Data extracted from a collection

/-- An edge leaves the body of a LOOP of the launch. -/
def State.leavesBody (s : State) (n : NodeRef) (target : Nat) : Bool :=
  match s.launch n.part n.launch with
  | none => false
  | some l => (List.range l.nodes).any fun i => (s.recordOf l n.part i).any fun r => recKind r == kLoop &&
      (let a := recSucc r 0
       let b := recSucc r 1
       decide (a ≤ n.node) && decide (n.node ≤ b) && !(decide (a ≤ target) && decide (target ≤ b)))

/-- An NLAUNCH has no effect but its count. -/
def State.nlaunchIgnored (s : State) (n : NodeRef) (slot : Nat) : Bool :=
  let x := s.nodeInfo n
  let t := recSucc x.record slot
  t == noSucc || bitOf x.released slot || recDual x.record || s.leavesBody n t ||
    (!x.consumer && x.partner == some t)

/-- NLAUNCH: the slot is released at once for later NLAUNCHes, and its edge at the hub once the context's earlier accesses are
finished. -/
def execNlaunch (o : SX) (s : State) : Host.Outcome State Fault Refusal :=
  plain (do
    outward
    let slot := o.b.toNat % 8
    let rank ← freshId
    fun s => .ok ((), match s.launcher s.cur with
      | none => s.modCounts fun n => { n with ignoredNl := satAdd32 n.ignoredNl 1 }
      | some n =>
        if s.nlaunchIgnored n slot then s.modCounts fun n => { n with ignoredNl := satAdd32 n.ignoredNl 1 }
        else
          (s.modNode n fun x => { x with released := BitVec.ofNat 8 (putBits x.released.toNat slot 1 1) }).modHub fun h =>
            { h with early := h.early ++ [{ node := n, slot := slot, c := s.cur, rank := rank }] })) s

/-- The accesses of the issuing context that rank older are finished, the bytes that older words have emitted into the coder's windows
among them (18 R360). -/
def State.earlyDone (s : State) (e : EarlyRelease) : Bool :=
  s.accs.all (fun a => !((a.ofCtx e.c true || a.ofCtx e.c false) && decide (a.rank < e.rank))) &&
    (s.ctx e.c).ops.all (fun o => !(decide (o.id < e.rank) && (o.st == .v || o.st == .x) && !o.kind.isScalar)) &&
    (s.ctx e.c).slots.all fun p => (p.2.owes e.rank).isEmpty

/-- The hub releases the edges whose time has come. -/
def State.releaseEarly (s : State) : State :=
  (s.hub.early.filter s.earlyDone).foldl (fun s e =>
    let t := recSucc (s.nodeInfo e.node).record e.slot
    let s := s.modHub fun h => { h with early := h.early.filter fun x => x != e }
    (s.applyEdge e.node t).wake) s

end Sys2Proof.Machine
end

§ **TASK DESCRIPTION**: Please give an exact copy of the lines above, beginning with the line containing "fun s => .ok" and running through the line containing "def State.earlyDone (s", and of no other lines.

§ **ANSWER**:
    fun s => .ok ((), match s.launcher s.cur with
      | none => s.modCounts fun n => { n with ignoredNl := satAdd32 n.ignoredNl 1 }
      | some n =>
        if s.nlaunchIgnored n slot then s.modCounts fun n => { n with ignoredNl := satAdd32 n.ignoredNl 1 }
        else
          (s.modNode n fun x => { x with released := BitVec.ofNat 8 (putBits x.released.toNat slot 1 1) }).modHub fun h =>
            { h with early := h.early ++ [{ node := n, slot := slot, c := s.cur, rank := rank }] })) s

/-- The accesses of the issuing context that rank older are finished, the bytes that older words have emitted into the coder's windows
among them (18 R360). -/
def State.earlyDone (s : State) (e : EarlyRelease) : Bool :=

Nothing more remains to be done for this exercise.